-- ==== Sys2Proof/Machine/Pools.lean ====
section
/-! DEFINITION. The free pools and share arithmetic of the compartment allocator (R34 to R39, R58, R69), the end of contracts (R82), what the house
takes (R625), and what happens when a compartment stops being ASSIGNED or becomes FREE. -/
namespace Sys2Proof.Machine

open Sys2Proof

/-! ### Free pools (R34) -/

/-- What all compartments together hold of one kind. -/
def State.taken (s : State) (f : Grants → List Nat) : List Nat := compartments.flatMap (fun c => f (s.grants c))

/-- Numbers below `n` that no compartment holds. -/
def State.freeOf (s : State) (f : Grants → List Nat) (n : Nat) : List Nat :=
  let t := s.taken f
  (List.range n).filter (fun i => !t.contains i)

/-- A slice is gated, or its ungating has not ended (R575). -/
def State.sliceGated (s : State) (n : Nat) : Bool := bit (s.rd .PWR_GATE_SLICE (n / 32)) (n % 32) || s.pwr.ungating.contains (0x100 + n)

/-- Free slices. -/
def State.freeSlices (s : State) : List Nat := (s.freeOf (·.slices) 128).filter (fun n => !s.sliceGated n)

/-- Free walkers: the overflow pool too (R34). -/
def State.freeWalkers (s : State) : Nat := 64 - compartments.foldl (fun n c => n + (s.grants c).walkers) 0

/-- A tier-two granule is in the free pools or bound: its port is ACTIVE and its capacity reaches it (R384). -/
def State.t2Usable (s : State) (g : Nat) : Bool :=
  decide (g < 4096) && s.rd .EXP_STATE (g / 512) == 2 && decide (g % 512 < s.rd .EXP_USABLE_GIB (g / 512))

/-- Free tier-two granules. -/
def State.freeT2 (s : State) : List Nat :=
  let t := s.taken (·.t2)
  (List.range 4096).filter (fun g => s.t2Usable g && !t.contains g)

/-- An instance function is free. -/
def State.freeInst (s : State) (fn : Nat) : Bool := decide (fn < 128) && !isMgr fn && s.rd .INS_BOUND fn == 0

/-- Granules of an expansion port that some compartment holds. -/
def State.boundAt (s : State) (p : Nat) : List Nat := (s.taken (·.t2)).filter (fun g => g / 512 == p)

/-! ### Share units (R35 to R39, R69) -/

/-- The arbitrated resources as lanes of the plan record: host A and B, network 0 and 1, stacks, expansion ports, die ports. -/
def lanes : Nat := 24

/-- A compartment holds fixed units: the house or a SEALED one. -/
def State.fixedUnits (s : State) (c : Nat) : Bool := c == 0 || s.rd .CMP_SEALED c == 1

/-- Compartments that are not FREE. -/
def State.held (s : State) : List Nat := compartments.filter (fun c => s.cmpState c != .free)

/-- The lane value of a compartment: units or weight. -/
def State.lane (s : State) (c l : Nat) : Nat := (s.grants c).lanes.getD l 0

/-- Units held on a lane by the house and SEALED compartments. -/
def State.unitsHeld (s : State) (l : Nat) : Nat := (s.held.filter s.fixedUnits).foldl (fun n c => n + s.lane c l) 0

/-- The SHARED remainder of a lane (R36). -/
def State.remainder (s : State) (l : Nat) : Nat := 1024 - s.unitsHeld l

/-- The weights of the SHARED compartments of a lane. -/
def State.weights (s : State) (l : Nat) : Nat := (s.held.filter (fun c => !s.fixedUnits c)).foldl (fun n c => n + s.lane c l) 0

/-- The floor of a SHARED compartment (R69). -/
def State.floor (s : State) (c l : Nat) : Nat := if s.weights l = 0 then 0 else s.remainder l * s.lane c l / s.weights l

/-- What a compartment may count on: units, or its floor. -/
def State.unitsOf (s : State) (c l : Nat) : Nat := if s.fixedUnits c then s.lane c l else s.floor c l

/-- The service slots that patterns take on a lane. -/
def State.slotsTaken (s : State) (l : Nat) : List Nat := s.held.flatMap (fun c => (s.grants c).patterns.getD l [])

/-- The widest gap a pattern of `u` units may have (R39). -/
def gapBound (u : Nat) : Nat := 2 * ceilDiv 1024 u

/-- Greedy cover: from a slot, the farthest free slot within the gap, until the period closes at `stop`. -/
def coverFrom (free : List Nat) (gap stop : Nat) : Nat → Nat → Option (List Nat)
  | 0, _ => none
  | fuel + 1, p =>
    if stop ≤ p + gap then some []
    else match (free.filter (fun q => decide (p < q) && decide (q ≤ p + gap))).getLast? with
      | some q => (coverFrom free gap stop fuel q).map (fun r => q :: r)
      | none => none

/-- A pattern of `u` units in the free slots, if one meets R39. -/
def fitPattern (u : Nat) (free : List Nat) : Option (List Nat) :=
  if u = 0 then some []
  else if free.length < u then none
  else
    let g := gapBound u
    match (free.filter (fun p => decide (p < g))).findSome? (fun p =>
        match coverFrom free g (p + 1024) (u + 1) p with
        | some r => if r.length + 1 ≤ u then some (p :: r) else none
        | none => none) with
    | none => none
    | some base => some (ascending (base ++ (free.filter (fun q => !base.contains q)).take (u - base.length)))

/-- The largest gap between consecutive slots of a pattern, around the share period. -/
def maxGap : List Nat → Nat
  | [] => 1024
  | p :: ps => ((p :: ps).zip (ps ++ [p + 1024])).foldl (fun m e => max m (e.2 - e.1)) 0

/-- A list is a pattern of `u` units in the free slots that meets R39. -/
def isPattern (u : Nat) (free ps : List Nat) : Bool :=
  ps.length == u && decide (ps = ascending ps) && ps.all (fun p => free.contains p) && ps.eraseDups.length == u
    && (u == 0 || decide (maxGap ps ≤ gapBound u))

/-- The pattern an allocator chooses: the implementation's where it is one, else the first that fits. -/
def choosePattern (lane u : Nat) (free : List Nat) : Option (List Nat) :=
  match fitPattern u free with
  | none => none
  | some p => if u = 0 then some [] else if isPattern u free (Config.pattern lane u free) then some (Config.pattern lane u free) else some p

/-- Free service slots of a lane. -/
def State.slotsFree (s : State) (l : Nat) : List Nat :=
  let t := s.slotsTaken l
  (List.range 1024).filter (fun p => !t.contains p)

/-! ### Contracts end (R82) -/

/-- The preloads of contracts that stay. -/
def preOf (k : Option Contract) : List (Nat × Nat) :=
  match k with
  | some k => k.preload
  | none => []

/-- The ACTIVE contract of a compartment ends. -/
def State.endActive (s : State) (c : Nat) : State :=
  let s := s.unpin c (preOf (s.active c)) (preOf (s.stagedC c))
  { s with cmp := { s.cmp with active := Tab.del s.cmp.active c } }

/-- The STAGED contract of a compartment is discarded. -/
def State.dropStaged (s : State) (c : Nat) : State :=
  let s := s.unpin c (preOf (s.stagedC c)) (preOf (s.active c))
  { s with cmp := { s.cmp with staged := Tab.del s.cmp.staged c } }

/-- Both contracts of a compartment end. -/
def State.endContracts (s : State) (c : Nat) : State := (s.dropStaged c).endActive c

/-! ### Leaving ASSIGNED -/

/-- Instance functions bound to a compartment. -/
def State.instancesOf (s : State) (c : Nat) : List Nat :=
  (List.range 128).filter (fun fn => !isMgr fn && s.rd .INS_BOUND fn == 1 && s.rd .INS_CMP fn == c)

/-- The TDISP interface of an instance that is locked or running goes to ERROR (R557). -/
def State.tdispError (s : State) (fn : Nat) : State :=
  if s.tdispLocked fn then { s with sec := { s.sec with tdisp := Tab.set s.sec.tdisp 0 fn 3 } } else s

/-- A compartment enters a state other than ASSIGNED: its contracts end and its interfaces fail (R82, R557). -/
def State.enterState (s : State) (c : Nat) (st : CmpState) : State :=
  let s := s.setCmpState c st
  if c = 0 || st = .assigned then s
  else (s.instancesOf c).foldl State.tdispError (s.endContracts c)

/-- A compartment becomes TAINTED with a cause; COMPARTMENT_TAINTED is DEVICE only after a failed self-verify (R49). -/
def State.taint (s : State) (c cause : Nat) : State :=
  if c = 0 then s
  else
    let s := ((s.enterState c .tainted).wr .CMP_TAINT_CAUSE c cause).wr .CMP_INTAKE_CLOSED c 0
    s.post (onCmp c (devInc 0x0101 (if cause = 4 then .device else .degraded) 0 c [cause, s.rd .CMP_SCRUB_STEP c]))

/-! ### Becoming FREE (R52, R164, R186, R293, R327, R500, R627) -/

/-- The statistics and registers of one compartment that return to reset values when it becomes FREE. -/
def freedFields : List Fld :=
  [.TRN_ST_PORT_MISS, .TRN_ST_WALKS, .TRN_ST_WALK_RESTART, .TRN_ST_MERGED, .TRN_ST_OVERFLOW,
   .NET_ST_TX_MSGS, .NET_ST_RX_MSGS, .NET_ST_REFUSED, .NET_ST_ALLOC_TIES, .NET_ST_SRQ_TIES, .NET_ST_SRQ_EMPTY, .NET_ST_RNR_DISCARD,
   .NET_ST_LATE, .NET_ST_CQ_FULL_WAITS, .NET_ST_ALLOC_EMPTY, .NET_ST_RETRANSMIT, .NET_ST_RX_FULL, .NET_ST_CNP_TX, .NET_ST_CNP_RX, .TRN_ST_RANGE_HITS, .TRN_ST_FAULTS, .TRN_ST_INV,
   .SYC_ST_HITS, .SYC_ST_MISSES, .SYC_ST_NO_ALLOC, .SYC_ST_DUP_FILL, .SYC_ST_STALE_FILL, .SYC_ST_WRITEBACKS, .SYC_ST_EVICT_STREAM,
   .SYC_ST_EVICT_NORMAL, .SYC_ST_EVICT_PERSIST, .SYC_ST_MISS_HOLD,
   .COH_ST_FWD, .COH_ST_INV, .COH_ST_BACK_INV, .COH_ST_RSP_MISS, .COH_ST_EVICT_CROSS, .COH_ST_RETRY, .COH_ST_STARVED, .COH_ST_RES_EXPIRED,
   .COH_ST_INV_WRITES, .COH_ST_HOST_HELD,
   .COH_AT_FAR, .COH_AT_FAR_DIE, .COH_AT_PLACE_FORCED, .COH_AT_INVALID, .COH_AT_OVERFLOW, .COH_AT_UNDERFLOW, .COH_AT_POISONED,
   .STK_GR_CMDS, .STK_GR_ENTRIES, .STK_GR_LINES, .STK_GR_POISONED, .CMP_CTR_BREACH_FRAME, .CMP_CTR_BREACH_TOTAL, .CMP_CTR_SUPPRESSING,
   .COH_WIN_BUSY, .COH_WIN_DROPPED,
   .INC_CRING_EN, .INC_CRING_LOC, .INC_CRING_BASE, .INC_CRING_STATE, .INC_CRING_PROD, .INC_CRING_CONS, .INC_CRING_READER,
   .INC_CRING_LOST_NOTICE, .INC_CRING_LOST_DEGRADED, .INC_CRING_LOST_JOB, .INC_CRING_LOST_DEVICE]

/-- The event sources an instance function loses when it stops being bound (R186). -/
def State.unbindSources (s : State) (fn : Nat) : State :=
  ((List.range 2048).filter (fun n => (decide (0xE0 ≤ n) && s.rd .EVT_SRC_BOUND n == 1 && s.rd .EVT_SRC_OWNER n == fn))).foldl (fun s n =>
    s.rst [.EVT_SRC_BOUND, .EVT_SRC_OWNER, .EVT_PENDING, .EVT_COUNT, .EVT_SAT, .EVT_SRC_ROUTED, .EVT_SRC_VEC, .EVT_SRC_SENSE] [n]) s

/-- An instance function stops being bound. -/
def State.unbindInstance (s : State) (fn : Nat) : State :=
  (((s.unbindSources fn).wr .INS_BOUND fn 0).wr .INS_CMP fn 0).wr .INS_ENABLE fn 0

/-- Objects and slots of the blocks of a compartment are cleared (R164). -/
def State.clearBlocks (s : State) (c : Nat) : State :=
  let g := s.grants c
  let s := g.conBlk.foldl (fun s b => (span (64 * b) 64).foldl (fun s o => s.wr .CON_VALUE o 0) s) s
  { s with slots := s.slots.keep (fun i _ => !g.conjBlk.contains (i / 256)) }

/-- A compartment becomes FREE: every grant returns to the free pools. -/
def State.freeCompartment (s : State) (c : Nat) : State :=
  let s := (s.enterState c .free).clearBlocks c
  let s := (s.instancesOf c).foldl State.unbindInstance s
  let s := (s.rst freedFields [c]).rst [.SYC_WIN_BASE, .SYC_WIN_UNITS, .SYC_WIN_PERSIST, .SYC_WIN_MOOD, .SYC_WIN_QUOTA, .SYC_WIN_PIN] (span (16 * c) 16)
  let s := (s.rst [.SEC_CMP_AUTH] (span (12 * c) 12)).rst [.STAT_F_LIVE, .STAT_F_SHADOW] (span (16 * c) 16)
  let s := s.rst [.COH_WIN_BASE, .COH_WIN_UNITS, .COH_WIN_HOST_A, .COH_WIN_HOST_B, .COH_WIN_NO_E, .COH_WIN_DPA] (span (8 * c) 8)
  let s := { (s.setGrants c Grants.none) with
    syc := { s.syc with pins := Tab.del s.syc.pins c }
    cmp := { s.cmp with suppressed := Tab.del s.cmp.suppressed c, grants := Tab.del s.cmp.grants c }
    inc := { s.inc with cmpQ := Tab.del s.inc.cmpQ c
                        frame := s.inc.frame.keep (fun k _ => !(((decide (0x1000 ≤ k) && decide (k < 0x4000)) || (decide (0x6000 ≤ k) && decide (k < 0x6300)))
                          && k % 0x100 == c)) } }
  ((((s.wr .CMP_SEALED c 0).wr .CMP_INTAKE_CLOSED c 0).wr .CMP_TAINT_CAUSE c 0).wr .CMP_SCRUB_STEP c 8).refreshAgents

/-! ### The house (R625) -/

/-- Log what the house asked for and got (R17, R625). -/
def State.logHouse (s : State) (off lo asked got : Nat) : State :=
  if asked = got then s else s.logClamp ⟨fieldId off lo, 0, 0x7F, false, asked, got, 0, false⟩

/-- The house binds the lowest-numbered free tier-two granules up to CMP_HOUSE_T2_GIB. -/
def State.houseT2 (s : State) : State :=
  let want := s.rd .CMP_HOUSE_T2_GIB 0
  let g := s.grants 0
  let t2 := g.t2 ++ s.freeT2.take (want - g.t2.length)
  (s.setGrants 0 { g with t2 := t2 }).logHouse 0x200120 0 want (min want t2.length)

/-- Keep the lowest of what is held up to a count, and bind free ones up to it. -/
def adjust (have' free : List Nat) (want : Nat) : List Nat := (ascending have').take want ++ free.take (want - have'.length)

/-- The house takes its slices, walkers, blocks and tier-one granules at INIT. -/
def State.houseGrants (s : State) : State :=
  let g := s.grants 0
  let nil : Grants := { g with walkers := 0, rangeBlk := [], conBlk := [], conjBlk := [], qpBlk := [], cqBlk := [], srqBlk := [], pdBlk := [], keyBlk := [] }
  let s := s.setGrants 0 nil
  let slices := adjust g.slices s.freeSlices (s.rd .CMP_HOUSE_SLICES 0)
  let t1 := adjust g.t1 (s.freeOf (·.t1) 384) (s.rd .CMP_HOUSE_T1_GIB 0)
  let walkers := min (s.rd .CMP_HOUSE_WALKERS 0) s.freeWalkers
  let blk (f : Grants → List Nat) (n : Nat) (r : Fld) : List Nat := (s.freeOf f n).take (s.rd r 0)
  let h : Grants := { nil with
    slices := slices, t1 := t1, walkers := walkers,
    rangeBlk := blk (·.rangeBlk) 128 .CMP_HOUSE_RANGE_BLK, conBlk := blk (·.conBlk) 64 .CMP_HOUSE_CON_BLK,
    conjBlk := blk (·.conjBlk) 128 .CMP_HOUSE_CONJ_BLK, qpBlk := blk (·.qpBlk) 128 .CMP_HOUSE_QP_BLK,
    cqBlk := blk (·.cqBlk) 128 .CMP_HOUSE_CQ_BLK, srqBlk := blk (·.srqBlk) 128 .CMP_HOUSE_SRQ_BLK,
    pdBlk := blk (·.pdBlk) 128 .CMP_HOUSE_PD_BLK, keyBlk := blk (·.keyBlk) 128 .CMP_HOUSE_KEY_BLK }
  let s := s.setGrants 0 h
  let s := (s.logHouse 0x200104 0 (s.rd .CMP_HOUSE_SLICES 0) slices.length).logHouse 0x200104 8 (s.rd .CMP_HOUSE_WALKERS 0) walkers
  s.logHouse 0x200104 16 (s.rd .CMP_HOUSE_T1_GIB 0) t1.length

/-- Units the house may take: the R37 conditions hold for `u` units, the other patterns given. -/
def State.houseFits (s : State) (u : Nat) : Bool :=
  (List.range lanes).all (fun l =>
    let others := (s.held.filter (fun c => c != 0 && s.fixedUnits c)).foldl (fun n c => n + s.lane c l) 0
    let taken := (s.held.filter (fun c => c != 0)).flatMap (fun c => (s.grants c).patterns.getD l [])
    let sharedOk := (s.held.filter (fun c => !s.fixedUnits c)).all (fun c => s.lane c l == 0 || decide (u + others < 1024))
    decide (u + others ≤ 1024) && sharedOk && (fitPattern u ((List.range 1024).filter (fun p => !taken.contains p))).isSome)

/-- The house's share units at a start: the largest value up to the one written that meets R37. -/
def State.houseUnits (s : State) : State :=
  let now := (s.grants 0).lanes.headD 0
  let want := s.rd .CMP_HOUSE_UNITS 0
  let cands := if now ≤ want then (span now (want - now + 1)).reverse else span want (now - want + 1)
  let u := (cands.find? s.houseFits).getD now
  let s := if u = want then s else s.logClamp ⟨fieldId 0x200100 0, 0, 0x7F, false, want, u, 0, false⟩
  let g := s.grants 0
  let pats := (List.range lanes).map (fun l =>
    let taken := (s.held.filter (fun c => c != 0)).flatMap (fun c => (s.grants c).patterns.getD l [])
    (choosePattern l u ((List.range 1024).filter (fun p => !taken.contains p))).getD [])
  s.setGrants 0 { g with lanes := (List.range lanes).map (fun _ => u), patterns := pats }

end Sys2Proof.Machine
end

◇ ◇ ◇ ◇ ◇ ◇ ◇

TASK DESCRIPTION = From the data above, reproduce word for word the lines running from the line with "lane (R36). -/" to the line with "that meets R39. -/", ends included.

SOLUTION FOR THIS PROBLEM =
/-- The SHARED remainder of a lane (R36). -/
def State.remainder (s : State) (l : Nat) : Nat := 1024 - s.unitsHeld l

/-- The weights of the SHARED compartments of a lane. -/
def State.weights (s : State) (l : Nat) : Nat := (s.held.filter (fun c => !s.fixedUnits c)).foldl (fun n c => n + s.lane c l) 0

/-- The floor of a SHARED compartment (R69). -/
def State.floor (s : State) (c l : Nat) : Nat := if s.weights l = 0 then 0 else s.remainder l * s.lane c l / s.weights l

/-- What a compartment may count on: units, or its floor. -/
def State.unitsOf (s : State) (c l : Nat) : Nat := if s.fixedUnits c then s.lane c l else s.floor c l

/-- The service slots that patterns take on a lane. -/
def State.slotsTaken (s : State) (l : Nat) : List Nat := s.held.flatMap (fun c => (s.grants c).patterns.getD l [])

/-- The widest gap a pattern of `u` units may have (R39). -/
def gapBound (u : Nat) : Nat := 2 * ceilDiv 1024 u

/-- Greedy cover: from a slot, the farthest free slot within the gap, until the period closes at `stop`. -/
def coverFrom (free : List Nat) (gap stop : Nat) : Nat → Nat → Option (List Nat)
  | 0, _ => none
  | fuel + 1, p =>
    if stop ≤ p + gap then some []
    else match (free.filter (fun q => decide (p < q) && decide (q ≤ p + gap))).getLast? with
      | some q => (coverFrom free gap stop fuel q).map (fun r => q :: r)
      | none => none

/-- A pattern of `u` units in the free slots, if one meets R39. -/
def fitPattern (u : Nat) (free : List Nat) : Option (List Nat) :=
  if u = 0 then some []
  else if free.length < u then none
  else
    let g := gapBound u
    match (free.filter (fun p => decide (p < g))).findSome? (fun p =>
        match coverFrom free g (p + 1024) (u + 1) p with
        | some r => if r.length + 1 ≤ u then some (p :: r) else none
        | none => none) with
    | none => none
    | some base => some (ascending (base ++ (free.filter (fun q => !base.contains q)).take (u - base.length)))

/-- The largest gap between consecutive slots of a pattern, around the share period. -/
def maxGap : List Nat → Nat
  | [] => 1024
  | p :: ps => ((p :: ps).zip (ps ++ [p + 1024])).foldl (fun m e => max m (e.2 - e.1)) 0

/-- A list is a pattern of `u` units in the free slots that meets R39. -/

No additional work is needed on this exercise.